§ MATERIAL SUPPLIED
/-- Everything the clean commit of a uniform instruction does. -/
theorem commit_uni (gk : Nat) (F : Form) (v : Option Word) (p : Option Bool) (s : State) (hu : F.uni = true)
    (hk : ∀ f ∈ F.flds, f.uni = true) :
    (∃ w q o, commit gk 0 F false v p 0 s = { s with sreg := w, qpred := q, sc := { s.sc with opc := o } }) ∧
    (∀ g r, getS (commit gk 0 F false v p 0 s) g r =
      if g = gk ∧ F.dv = .some r ∧ r ≠ 0 ∧ v.isSome then ⟨v.getD 0, .full, false⟩
      else if g = gk ∧ r ≠ 0 ∧ (true, r) ∈ kills F then { getS s g r with st := .dead } else getS s g r) ∧
    (∀ g r, getQ (commit gk 0 F false v p 0 s) g r =
      if g = gk ∧ F.dp = .some r ∧ r ≠ 0 ∧ p.isSome then ⟨p.getD false, false⟩ else getQ s g r) := by
  obtain ⟨⟨w, o0, hw⟩, hv⟩ := killAll_s gk 0 (kills F) (kills_s hk) s
  obtain ⟨o, ho⟩ := keepCache_eq gk 0 F (killAll gk 0 (kills F) s)
  generalize hs1 : keepCache gk 0 F (killAll gk 0 (kills F) s) = s1 at ho
  have hs1' : s1 = { s with sreg := w, sc := { s.sc with opc := o } } := by rw [ho, hw]
  have hv1 : ∀ g r, getS s1 g r =
      if g = gk ∧ r ≠ 0 ∧ (true, r) ∈ kills F then { getS s g r with st := .dead } else getS s g r := by
    intro g r; rw [← hv g r, ho]; rfl
  let s2 : State := match F.dv, v with
    | .some d, .some x => writeDst gk 0 F.uni d (if false then poisonWord else x) false s1
    | _, _ => s1
  have h2 : (∃ w2 o2, s2 = { s1 with sreg := w2, sc := { s1.sc with opc := o2 } }) ∧ ∀ g r, getS s2 g r =
      if g = gk ∧ F.dv = .some r ∧ r ≠ 0 ∧ v.isSome then ⟨v.getD 0, .full, false⟩ else getS s1 g r := by
    simp only [s2]
    cases hd : F.dv with
    | none => exact ⟨⟨s1.sreg, s1.sc.opc, rfl⟩, fun k r => by simp⟩
    | some d =>
      cases v with
      | none => exact ⟨⟨s1.sreg, s1.sc.opc, rfl⟩, fun k r => by simp⟩
      | some x =>
        simp only [hu, writeDst, setR, Bool.false_eq_true, if_false, if_true]
        refine ⟨?_, fun g r => ?_⟩
        · obtain ⟨w', hw'⟩ := setS_eq gk d ⟨x, .full, false⟩ s1
          obtain ⟨o', ho'⟩ := dropKept_eq gk 0 true d (setS gk d ⟨x, .full, false⟩ s1)
          exact ⟨w', o', by rw [ho', hw']⟩
        · rw [getS_dropKept, getS_setS]
          by_cases hr : r = d
          · subst hr; simp
          · simp [hr, Ne.symm hr]
  obtain ⟨⟨w2, o2, hw2⟩, hv2⟩ := h2
  let s3 : State := match F.dp, p with | .some d, .some b => setPQ gk 0 F.uni d ⟨b, false⟩ s2 | _, _ => s2
  have h3 : (∃ q3, s3 = { s2 with qpred := q3 }) ∧ (∀ g r, getQ s3 g r =
      if g = gk ∧ F.dp = .some r ∧ r ≠ 0 ∧ p.isSome then ⟨p.getD false, false⟩ else getQ s2 g r) := by
    simp only [s3]
    cases hd : F.dp with
    | none => exact ⟨⟨s2.qpred, rfl⟩, fun k r => by simp⟩
    | some d =>
      cases p with
      | none => exact ⟨⟨s2.qpred, rfl⟩, fun k r => by simp⟩
      | some b =>
        simp only [hu, setPQ, if_true]
        refine ⟨?_, fun g r => ?_⟩
        · unfold setQ; split
          · exact ⟨s2.qpred, rfl⟩
          · exact ⟨_, rfl⟩
        · rw [getQ_setQ]
          by_cases hr : r = d
          · subst hr; simp
          · simp [hr, Ne.symm hr]
  obtain ⟨⟨q3, hq3⟩, hp3⟩ := h3
  have hc : commit gk 0 F false v p 0 s = s3 := by
    simp only [commit, hs1]
    rfl
  rw [hc]
  refine ⟨⟨w2, q3, o2, by rw [hq3, hw2, hs1']⟩, fun g r => ?_, fun g r => ?_⟩
  · rw [show getS s3 g r = getS s2 g r by rw [hq3]; rfl, hv2 g r, hv1 g r]
  · rw [hp3 g r, show getQ s2 g r = getQ s g r by rw [hw2, hs1']; rfl]

/-- A uniform instruction that acts at once, whose group is ready. -/
theorem uniEff_done {s : State} {F : Form} (h : UniReady s F) {body : List Word → Nat → State → Eff} {v : Option Word}
    {p : Option Bool} {f : Flags} {dst : Option Word}
    (hb : body (F.flds.map fun f => (getS s s.cur.gk f.r).v) 0 (arrive s) = .val v p f dst) :
    ∃ t, uniEff F body s = .next t ∧ UniDone s t F v p (dst.getD s.cur.npc) := by
  obtain ⟨-, hd⟩ := h.toGathered.arrive
  obtain ⟨he, hk⟩ := arrive_spec s
  obtain ⟨hS, hQ, hcur, hrec⟩ := thr_only he
  have hstep : uniEff F body s = .next (uniCommit F false v p dst (arrive s)) := by
    have := uniP_ready h false (fun hp => by simp at hp) (fun vals psn s =>
      match body vals 0 s with
      | .trap t => trapGroup t s
      | .val v p _ pc => uniCommit F psn v p pc s)
    rw [hb] at this
    exact this
  refine ⟨_, hstep, ?_⟩
  unfold uniCommit
  rw [hcur]
  obtain ⟨⟨w, q, o, hc⟩, hcS, hcQ⟩ := commit_uni s.cur.gk F v p (arrive s) h.uniform h.fields
  generalize hu : commit s.cur.gk 0 F false v p 0 (arrive s) = u at hc hcS hcQ
  obtain ⟨⟨x, hx⟩, hpass⟩ := passGroup_spec s.cur.gk (dst.getD s.cur.npc) u
  have hdu : domain u s.cur.gk = domain s s.cur.gk := by rw [← hd, hc]; rfl
  have hThr : ∀ k, getThr (passGroup s.cur.gk (dst.getD s.cur.npc) u) k =
      if ∃ i ∈ domain s s.cur.gk, k = tkOf s i then { getThr s k with pc := dst.getD s.cur.npc, st := .ready, wait := .none }
      else getThr s k := by
    intro k
    rw [hpass k, hdu, show getThr u k = getThr (arrive s) k by rw [hc]; rfl]
    obtain ⟨y, hy⟩ := hk k
    split
    · rw [hy]; split <;> rfl
    · rename_i hn
      rw [hy, if_neg]
      rintro ⟨i, hi, e⟩
      exact hn ⟨i, (h.issuers i hi).1, e⟩
  have hSt : ∀ g r, getS (passGroup s.cur.gk (dst.getD s.cur.npc) u) g r = getS u g r := fun g r => by rw [hx]; rfl
  have hQt : ∀ g r, getQ (passGroup s.cur.gk (dst.getD s.cur.npc) u) g r = getQ u g r := fun g r => by rw [hx]; rfl
  obtain ⟨y, he⟩ := he
  constructor
  · intro d z hdv hz h0
    rw [hSt, hcS, if_pos ⟨rfl, hdv, h0, by simp [hz]⟩]; simp [hz]
  · intro f hf hl h0 hnv
    rw [hSt, hcS, if_neg, if_pos ⟨rfl, h0, (mem_kills_s h.fields f.r).2 ⟨f, hf, hl, rfl⟩⟩, hS]
    rintro ⟨-, h1, -, h2⟩; rw [hnv h1] at h2; exact absurd h2 (by simp)
  · intro g r hne
    rw [hSt, hcS] at hne
    by_cases h1 : g = s.cur.gk ∧ F.dv = .some r ∧ r ≠ 0 ∧ v.isSome
    · exact ⟨h1.1, h1.2.2.1, .inl ⟨h1.2.1, fun h => by rw [h] at h1; exact absurd h1.2.2.2 (by simp)⟩⟩
    · rw [if_neg h1] at hne
      by_cases h2 : g = s.cur.gk ∧ r ≠ 0 ∧ (true, r) ∈ kills F
      · exact ⟨h2.1, h2.2.1, .inr ((mem_kills_s h.fields r).1 h2.2.2)⟩
      · rw [if_neg h2, hS] at hne; exact absurd rfl hne
  · intro z b hdp hb hz
    rw [hQt, hcQ, if_pos ⟨rfl, hdp, hz, by simp [hb]⟩]; simp [hb]
  · intro g z hne
    rw [hQt, hcQ] at hne
    by_cases h1 : g = s.cur.gk ∧ F.dp = .some z ∧ z ≠ 0 ∧ p.isSome
    · exact ⟨h1.1, h1.2.1, h1.2.2.1, fun h => by rw [h] at h1; exact absurd h1.2.2.2 (by simp)⟩
    · rw [if_neg h1, hQ] at hne; exact absurd rfl hne
  · intro i hi
    rw [hThr, if_pos ⟨i, hi, rfl⟩]
  · intro k hne
    rw [hThr] at hne
    by_contra h1
    rw [if_neg h1] at hne; exact hne rfl
  · rw [hx, hc, he]

end Sys2Proof.Machine
end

§ WORK TO BE COMPLETED
What lines in the records contain the word "Bool"? Return each one.

§ RESULT OF THE TASK
theorem commit_uni (gk : Nat) (F : Form) (v : Option Word) (p : Option Bool) (s : State) (hu : F.uni = true)
        simp only [hu, writeDst, setR, Bool.false_eq_true, if_false, if_true]
    {p : Option Bool} {f : Flags} {dst : Option Word}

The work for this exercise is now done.